Washington DC, September 21: United States President Joe Biden will hold a bilateral meeting with Prime Minister Narendra Modi on September 24, the White House announced. The two leaders are expected to discuss the recent status quo in Afghanistan at length, along with other bilateral issues.
The White House announced the Narendra Modi-Joe Biden bilateral meeting on Monday as part of the US president’s scheduled meeting for the week. "The President will participate in a bilateral meeting with His Excellency Narendra Modi, Prime Minister of the Republic of India," it said on the maiden meeting between the two leaders on Friday.
This will be the first in-person meeting (of President Biden) with PM Modi on Friday. It'll be an opportunity to go from strength to strength from the point of view of our global partnership with India, by working together to uphold free and open Indo-Pacific, a senior Biden administration official said.
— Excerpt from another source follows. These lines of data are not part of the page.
-- ==== Sys2Proof/Machine/Numbers.lean ====
section
/-! DEFINITION. The twelve number formats, their rounding, conversion, scales and random bits (chapter 2). -/

namespace Sys2Proof.Machine

/-- The formats of Table 2-1. -/
inductive Fmt where
  | fp32 | bf16 | fp16 | e5m2 | e4m3 | e2m1 | int8 | int32 | e8m0 | w1 | w2 | w4
  deriving DecidableEq, Repr

/-- Format codes of Table 2-1; 0xC to 0xF are reserved (R30). -/
def Fmt.ofCode : Nat → Option Fmt
  | 0 => some .fp32 | 1 => some .bf16 | 2 => some .fp16 | 3 => some .e5m2
  | 4 => some .e4m3 | 5 => some .e2m1 | 6 => some .int8 | 7 => some .int32
  | 8 => some .e8m0 | 9 => some .w1 | 10 => some .w2 | 11 => some .w4
  | _ => none

/-- Bits of one element (Table 2-1). -/
def Fmt.bits : Fmt → Nat
  | .fp32 | .int32 => 32 | .bf16 | .fp16 => 16
  | .e5m2 | .e4m3 | .int8 | .e8m0 => 8 | .e2m1 | .w4 => 4 | .w2 => 2 | .w1 => 1

/-- The six floating-point formats of Table 2-3. -/
def Fmt.isFloat : Fmt → Bool
  | .fp32 | .bf16 | .fp16 | .e5m2 | .e4m3 | .e2m1 => true
  | _ => false

/-- Exponent bits (Table 2-3); 0 outside the floating-point formats. -/
def Fmt.expBits : Fmt → Nat
  | .fp32 | .bf16 => 8 | .fp16 | .e5m2 => 5 | .e4m3 => 4 | .e2m1 => 2 | _ => 0

/-- Fraction bits m (Table 2-3). -/
def Fmt.frac : Fmt → Nat
  | .fp32 => 23 | .bf16 => 7 | .fp16 => 10 | .e5m2 => 2 | .e4m3 => 3 | .e2m1 => 1 | _ => 0

/-- Bias (Table 2-3). -/
def Fmt.bias : Fmt → Int
  | .fp32 | .bf16 => 127 | .fp16 | .e5m2 => 15 | .e4m3 => 7 | .e2m1 => 1 | _ => 0

/-- emin = 1 - bias (Table 2-3). -/
def Fmt.emin (f : Fmt) : Int := 1 - f.bias

/-- Sign bit of a floating-point code. -/
def Fmt.signBit (f : Fmt) : Nat := 2 ^ (f.bits - 1)

/-- Code of the largest finite value (Table 2-3); for the integer formats the largest magnitude (R36). -/
def Fmt.maxCode : Fmt → Nat
  | .fp32 => 0x7F7FFFFF | .bf16 => 0x7F7F | .fp16 => 0x7BFF | .e5m2 => 0x7B
  | .e4m3 => 0x7E | .e2m1 => 7 | .int8 => 127 | .int32 => 2 ^ 31 - 1
  | _ => 0

/-- Infinity code of positive sign, where the format has one (Table 2-3). -/
def Fmt.infCode : Fmt → Option Nat
  | .fp32 => some 0x7F800000 | .bf16 => some 0x7F80 | .fp16 => some 0x7C00 | .e5m2 => some 0x7C
  | _ => none

/-- Canonical NaN, where the format has one (Table 2-3, R40). -/
def Fmt.nanCode : Fmt → Option Nat
  | .fp32 => some 0x7FC00000 | .bf16 => some 0x7FC0 | .fp16 => some 0x7E00
  | .e5m2 => some 0x7E | .e4m3 => some 0x7F | _ => none

/-- Scale emax of Table 2-3; 6 for INT8 (R51). DESIGN CHOICE (log 102): the table gives none for the other formats, into which
an unverified program may drain a scaled tile (R127 is a check of the loader alone); the model takes 0, and an exponent above
126 gives the code 0xFF without the tile flag. -/
def Fmt.scaleEmax : Fmt → Int
  | .e5m2 => 15 | .e4m3 => 8 | .e2m1 => 2 | .int8 => 6 | _ => 0

/-- An exact value: NaN, an infinity, or (-1)^neg · mag · 2^exp (a zero keeps its sign). -/
inductive RVal where
  | nan
  | inf (neg : Bool)
  | fin (neg : Bool) (mag : Nat) (exp : Int)
  deriving DecidableEq, Repr

/-- +0 -/
def RVal.zero : RVal := .fin false 0 0

/-- An integer as an exact value. -/
def RVal.ofInt (z : Int) : RVal := .fin (decide (z < 0)) z.natAbs 0

/-- Low `n` bits as two's complement. -/
def signed (n code : Nat) : Int :=
  let c := code % 2 ^ n
  if c < 2 ^ (n - 1) then (c : Int) else (c : Int) - (2 ^ n : Nat)

/-- Two's complement code of `z` in `n` bits. -/
def twosComp (n : Nat) (z : Int) : Nat := (z % ((2 ^ n : Nat) : Int)).toNat

/-- Value of a weight or integer code (R36, Table 2-5). -/
def Fmt.intValue (f : Fmt) (code : Nat) : Int :=
  match f with
  | .w1 => if code % 2 = 0 then 1 else -1
  | .w2 => signed 2 code
  | .w4 => signed 4 code
  | .int8 => signed 8 code
  | .int32 => signed 32 code
  | _ => 0

/-- Value of a code (R33, R34, R35, R36). -/
def Fmt.value (f : Fmt) (code0 : Nat) : RVal :=
  let code := code0 % 2 ^ f.bits
  if f.isFloat then
    let neg := decide (f.signBit ≤ code)
    let m := code % f.signBit
    let e := m / 2 ^ f.frac
    let fr := m % 2 ^ f.frac
    if f.infCode = some m then .inf neg
    else if f.infCode.isSome ∧ e = 2 ^ f.expBits - 1 then .nan
    else if f = .e4m3 ∧ m = 0x7F then .nan
    else if e = 0 then .fin neg fr (f.emin - f.frac)
    else .fin neg (fr + 2 ^ f.frac) ((e : Int) - f.bias - f.frac)
  else if f = .e8m0 then
    if code = 0xFF then .nan else .fin false 1 ((code : Int) - 127)
  else RVal.ofInt (f.intValue code)

/-- floor_log2 of mag · 2^exp, for mag above 0. -/
def floorLog2 (mag : Nat) (exp : Int) : Int := (Nat.log2 mag : Int) + exp

/-- Conversion control of R42: overflow mode and rounding mode. -/
structure Cvt where
  strict : Bool
  sr : Bool
  deriving DecidableEq, Repr

/-- Decoding of the 2-bit control field (R42). -/
def Cvt.ofBits (b : BitVec 2) : Cvt := ⟨b.getLsbD 0, b.getLsbD 1⟩

/-- RNE with CLAMP. -/
def Cvt.rne : Cvt := ⟨false, false⟩

/-- `n` of round_to_format (R43): mag · 2^sh rounded to an integer. -/
def roundInt (sr : Bool) (r mag : Nat) (sh : Int) : Nat :=
  if 0 ≤ sh then mag * 2 ^ sh.toNat
  else
    let d := 2 ^ (-sh).toNat
    let n := mag / d
    let rem := mag % d
    if sr then n + (rem * 65536 / d + r % 65536) / 65536
    else if d < 2 * rem ∨ (2 * rem = d ∧ n % 2 = 1) then n + 1 else n

/-- What a finite overflow writes (Table 2-6): code and tile flag. -/
def overflowCode (f : Fmt) (c : Cvt) (neg : Bool) : Nat × Bool :=
  match f with
  | .int8 => (if neg then 0x80 else 0x7F, c.strict)
  | .int32 => (if neg then 0x80000000 else 0x7FFFFFFF, c.strict)
  | .e4m3 => if c.strict then (0x7F, true) else (if neg then 0xFE else 0x7E, false)
  | .e2m1 => (if neg then 0xF else 7, c.strict)
  | _ => ((f.infCode.getD 0) + (if neg then f.signBit else 0), true)

/-- round_to_format of a finite nonzero value, as code and tile flag (R41, R43, R44, R45). -/
def roundCode (f : Fmt) (c : Cvt) (r : Nat) (neg : Bool) (mag : Nat) (exp : Int) : Nat × Bool :=
  if f.isFloat then
    let k := max (floorLog2 mag exp) f.emin - f.frac
    let n := roundInt c.sr r mag (exp - k)
    let code := (k - (f.emin - f.frac)).toNat * 2 ^ f.frac + n
    if f.maxCode < code then overflowCode f c neg
    else (code + (if neg then f.signBit else 0), false)
  else
    let n := roundInt c.sr r mag exp
    if (if neg then f.maxCode + 1 else f.maxCode) < n then overflowCode f c neg
    else (twosComp f.bits (if neg then -(n : Int) else n), false)

/-- Conversion of an exact value into a format, with Table 2-6 for special inputs: code and tile flag. -/
def convert (f : Fmt) (c : Cvt) (r : Nat) (v : RVal) : Nat × Bool :=
  match v with
  | .nan => (match f with | .e2m1 | .int8 | .int32 => 0 | _ => f.nanCode.getD 0, true)
  | .inf neg =>
    match f with
    | .int8 | .int32 | .e2m1 => ((overflowCode f c neg).1, true)
    | .e4m3 => ((overflowCode f c neg).1, true)
    | _ => ((f.infCode.getD 0) + (if neg then f.signBit else 0), true)
  | .fin neg mag exp =>
    if mag = 0 then (if f.isFloat && neg then f.signBit else 0, false)
    else roundCode f c r neg mag exp

/-- Conversion to binary32 with RNE. -/
def toF32 (v : RVal) : Nat × Bool := convert .fp32 Cvt.rne 0 v

/-- Canonical NaN of binary32. -/
def nanF32 : Nat := 0x7FC00000

/-- Value of a binary32 code. -/
def f32 (code : Nat) : RVal := Fmt.value .fp32 code

/-- Exact sum (R38). -/
def RVal.add : RVal → RVal → RVal
  | .nan, _ | _, .nan => .nan
  | .inf a, .inf b => if a = b then .inf a else .nan
  | .inf a, _ => .inf a
  | _, .inf b => .inf b
  | .fin a m e, .fin b n g =>
    let k := min e g
    let x : Int := (m * 2 ^ (e - k).toNat : Nat)
    let y : Int := (n * 2 ^ (g - k).toNat : Nat)
    let z := (if a then -x else x) + (if b then -y else y)
    if z = 0 then .fin (a && b) 0 0 else .fin (decide (z < 0)) z.natAbs k

/-- Negation (sign bit only, R40). -/
def RVal.neg : RVal → RVal
  | .nan => .nan
  | .inf a => .inf (!a)
  | .fin a m e => .fin (!a) m e

/-- Exact product (R38). -/
def RVal.mul : RVal → RVal → RVal
  | .nan, _ | _, .nan => .nan
  | .inf a, .inf b => .inf (a != b)
  | .inf a, .fin b n _ => if n = 0 then .nan else .inf (a != b)
  | .fin a m _, .inf b => if m = 0 then .nan else .inf (a != b)
  | .fin a m e, .fin b n g => .fin (a != b) (m * n) (e + g)

/-- Product by 2^k, exact. -/
def RVal.scale (v : RVal) (k : Int) : RVal :=
  match v with
  | .fin a m e => .fin a m (e + k)
  | v => v

/-- Quotient; the magnitude carries at least 66 bits and a sticky bit, so that one rounding to any format of Table 2-3
is that of the exact quotient. -/
def RVal.div : RVal → RVal → RVal
  | .nan, _ | _, .nan => .nan
  | .inf _, .inf _ => .nan
  | .inf a, .fin b _ _ => .inf (a != b)
  | .fin a _ _, .inf b => .fin (a != b) 0 0
  | .fin a m e, .fin b n g =>
    if n = 0 then (if m = 0 then .nan else .inf (a != b))
    else if m = 0 then .fin (a != b) 0 0
    else
      let num := m * 2 ^ (66 + n.log2)
      let q := num / n
      .fin (a != b) (2 * q + (if num % n = 0 then 0 else 1)) (e - g - (66 + n.log2 : Nat) - 1)

/-- Integer square root by bisection on `fuel` bits. -/
def natSqrtAux : Nat → Nat → Nat → Nat
  | 0, _, acc => acc
  | fuel + 1, n, acc =>
    let t := acc + 2 ^ fuel
    natSqrtAux fuel n (if t * t ≤ n then t else acc)

/-- floor of the square root. -/
def natSqrt (n : Nat) : Nat := natSqrtAux (n.log2 / 2 + 1) n 0

/-- Square root with sticky bit (as `RVal.div`); of a negative value NaN, of -0 the same zero (R38). -/
def RVal.sqrt : RVal → RVal
  | .nan => .nan
  | .inf a => if a then .nan else .inf false
  | .fin a m e =>
    if m = 0 then .fin a 0 0
    else if a then .nan
    else
      let par := (e % 2).toNat
      let m2 := m * 2 ^ (par + 160)
      let q := natSqrt m2
      .fin false (2 * q + (if q * q = m2 then 0 else 1)) ((e - par) / 2 - 80 - 1)

/-- |x| -/
def RVal.abs : RVal → RVal
  | .nan => .nan
  | .inf _ => .inf false
  | .fin _ m e => .fin false m e

/-- Is the value NaN? -/
def RVal.isNan : RVal → Bool
  | .nan => true
  | _ => false

/-- Is the value NaN or an infinity? -/
def RVal.special : RVal → Bool
  | .fin _ _ _ => false
  | _ => true

/-- Is the value a zero? -/
def RVal.isZero : RVal → Bool
  | .fin _ m _ => m == 0
  | _ => false

/-- Sign of the exact difference x - y of two values neither of which is NaN. -/
def RVal.cmp : RVal → RVal → Ordering
  | .nan, _ | _, .nan => .eq
  | .inf a, .inf b => if a = b then .eq else if a then .lt else .gt
  | .inf a, _ => if a then .lt else .gt
  | _, .inf b => if b then .gt else .lt
  | .fin a m e, .fin b n g =>
    let k := min e g
    let x : Int := (m * 2 ^ (e - k).toNat : Nat)
    let y : Int := (n * 2 ^ (g - k).toNat : Nat)
    compare (if a then -x else x) (if b then -y else y)

/-- IEEE less-than; false with a NaN (R38). -/
def RVal.lt (x y : RVal) : Bool := !x.isNan && !y.isNan && x.cmp y == .lt
/-- IEEE equality; false with a NaN (R38). -/
def RVal.eq (x y : RVal) : Bool := !x.isNan && !y.isNan && x.cmp y == .eq

/-- binary32 sum with one RNE rounding. -/
def addF32 (x y : Nat) : Nat := (toF32 ((f32 x).add (f32 y))).1
/-- binary32 product with one RNE rounding. -/
def mulF32 (x y : Nat) : Nat := (toF32 ((f32 x).mul (f32 y))).1
/-- binary32 difference with one RNE rounding. -/
def subF32 (x y : Nat) : Nat := (toF32 ((f32 x).add (f32 y).neg)).1
/-- Is the binary32 code NaN or an infinity? -/
def specialF32 (x : Nat) : Bool := (f32 x).special

/-! ### Scales (R48 to R51) -/

/-- derive_scale (R51) for an exact MAXABS with given scale emax and largest finite value `maxMag · 2^maxExp`;
`none`: the exponent exceeds 126 (only an exact folded MAXABS can do this, R75). -/
def deriveScaleWith (emax : Int) (maxMag : Nat) (maxExp : Int) (m : RVal) : Option Nat :=
  match m with
  | .fin _ mag exp =>
    if mag = 0 then some 0x7F
    else
      let e := floorLog2 mag exp - emax
      let e := if (RVal.fin false mag (exp - e)).cmp (.fin false maxMag maxExp) == .gt then e + 1 else e
      let e := max e (-127)
      if 126 < e then none else some (e + 127).toNat
  | _ => some 0xFF

/-- derive_scale (R51) of a binary32 MAXABS for a destination format: scale code and tile flag. -/
def deriveScale (f : Fmt) (m : RVal) : Nat × Bool :=
  match f.value f.maxCode with
  | .fin _ mm me => ((deriveScaleWith f.scaleEmax mm me m).getD 0xFF, m.special)
  | _ => (0xFF, m.special)

/-- Exact value of an element of a scaled tensor (R48); a NaN scale gives NaN. -/
def scaledValue (f : Fmt) (code s : Nat) : RVal :=
  if s = 0xFF then .nan else (f.value code).scale ((s : Int) - 127)

/-- Dequantisation into binary32 (R49): code and tile flag. -/
def dequantise (f : Fmt) (code s : Nat) : Nat × Bool :=
  if s = 0xFF then (nanF32, true) else toF32 ((f.value code).scale ((s : Int) - 127))

/-- Quantisation of a binary32 code into a block with scale code s (R50): code and tile flag. -/
def quantise (f : Fmt) (c : Cvt) (r : Nat) (x s : Nat) : Nat × Bool :=
  if s = 0xFF then (match f with | .e2m1 | .int8 | .int32 => 0 | _ => f.nanCode.getD 0, true)
  else convert f c r ((f32 x).scale (127 - (s : Int)))

/-- The E4M3 pair (hi, lo) of R47 for an exact value x under split scale s below 0xFF. -/
def splitE4M3 (x : RVal) (s : Nat) : Nat × Nat :=
  let y := x.scale (127 - (s : Int))
  let hi := (convert .e4m3 Cvt.rne 0 y).1
  let d := y.add (Fmt.value .e4m3 hi).neg
  (hi, if d.isZero then 0 else (convert .e4m3 Cvt.rne 0 d).1)

/-! ### Random bits of stochastic rounding (R52) -/

/-- 32-bit rotation to the left. -/
def rotl (v : W32) (n : Nat) : W32 := v.rotateLeft n

/-- One round of sr_bits: the four words after round `i` under key words k0, k1. -/
def srRound (k0 k1 : W32) (i : Nat) (w : W32 × W32 × W32 × W32) : W32 × W32 × W32 × W32 :=
  let (a, b, c, d) := w
  let a := a + b; let d := rotl (d ^^^ a) 13
  let c := c + d; let b := rotl (b ^^^ c) 9
  let a := a + b; let d := rotl (d ^^^ a) 11
  let c := c + d; let b := rotl (b ^^^ c) 5
  (a + (k0 ^^^ (0x7E15C3A9#32 + BitVec.ofNat 32 i)), b, c + (k1 ^^^ (0x1D6B48F2#32 + BitVec.ofNat 32 i)), d)

/-- sr_bits (R52). -/
def srBits (seed : BitVec 64) (stream step tile elem : W32) : BitVec 16 :=
  let k0 : W32 := seed.extractLsb' 0 32
  let k1 : W32 := seed.extractLsb' 32 32
  let w0 := (elem ^^^ 0xB5A30E61#32, tile ^^^ 0x4F2C97D8#32, step ^^^ k0, stream ^^^ k1)
  let (a, b, c, d) := (List.range 6).foldl (fun w i => srRound k0 k1 i w) w0
  let h := (a ^^^ c) + rotl (b ^^^ d) 16
  h.extractLsb' 16 16

/-- The key words that do not change over a tile (R53, R54). -/
structure SrKey where
  seed : BitVec 64
  stream : W32
  step : W32
  tile : W32
  deriving DecidableEq, Repr

/-- Random bits of element `elem` (R53). -/
def SrKey.bits (k : SrKey) (elem : Nat) : Nat := (srBits k.seed k.stream k.step k.tile (BitVec.ofNat 32 elem)).toNat

/-! ### Order of values (the ordering of MAX, MIN, top-k is in chapter 4) and packing (R32) -/

/-- Element `i` of a packed row of bytes (R32); bytes beyond the list read 0. -/
def unpack (bits : Nat) (bytes : List Nat) (i : Nat) : Nat :=
  if 8 ≤ bits then
    (List.range (bits / 8)).foldr (fun k acc => acc * 256 + bytes.getD (i * (bits / 8) + k) 0) 0
  else (bytes.getD (i * bits / 8) 0 / 2 ^ (i * bits % 8)) % 2 ^ bits

/-- Little-endian bytes of `v`, `n` of them (R32). -/
def leBytes (n v : Nat) : List Byte :=
  (List.range n).map fun k => BitVec.ofNat 8 (v / 256 ^ k)

/-- Number spelled by little-endian bytes (R32). -/
def ofLeBytes (bs : List Byte) : Nat := bs.foldr (fun b acc => acc * 256 + b.toNat) 0

end Sys2Proof.Machine
end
Also Read | Quad Summit: US Prez to hosts first in-person Quad Summit on Sept 24, PM Modi to attend
In the bilateral with PM Modi, the 2 leaders will have the opportunity to talk about the threat of counterterrorism & the situation in Afghanistan & how we can work together to fight a common enemy of terrorism, Biden administration official added. The relationship between the US and India is deeper than just a government-to-government relationship, it is a relationship between two people, the official mentioned.
After the bilateral, Narendra Modi and Joe Biden will join Australia’s Scott Morrison and Japan’s Yoshihide Suga at the first in-person summit of Quad leaders that is being hosted by the US president at the White House. Joe Biden and Japanese PM Yoshihide Suga are slated to hold a bilateral meeting after the Quad summit. The four leaders had held their first Quad summit virtually in March, and it was also hosted by the American president.
Also Read | PM Modi greets US Prez Joe Biden on America's Independence Day
Following the Quad Summit, Narendra Modi will then leave for New York where he will address the UN General Assembly on Saturday (Sept 25) as the first speaker of the day. Narendra Modi last addressed the UNGA in person in 2019 as the 2020 meetings were held virtually amidst a raging Covid-19 pandemic that had hit New York state and city the hardest in the United States at the time turning them into ground zero of the worst public health crisis faced by the world in more than 100 years.
.
.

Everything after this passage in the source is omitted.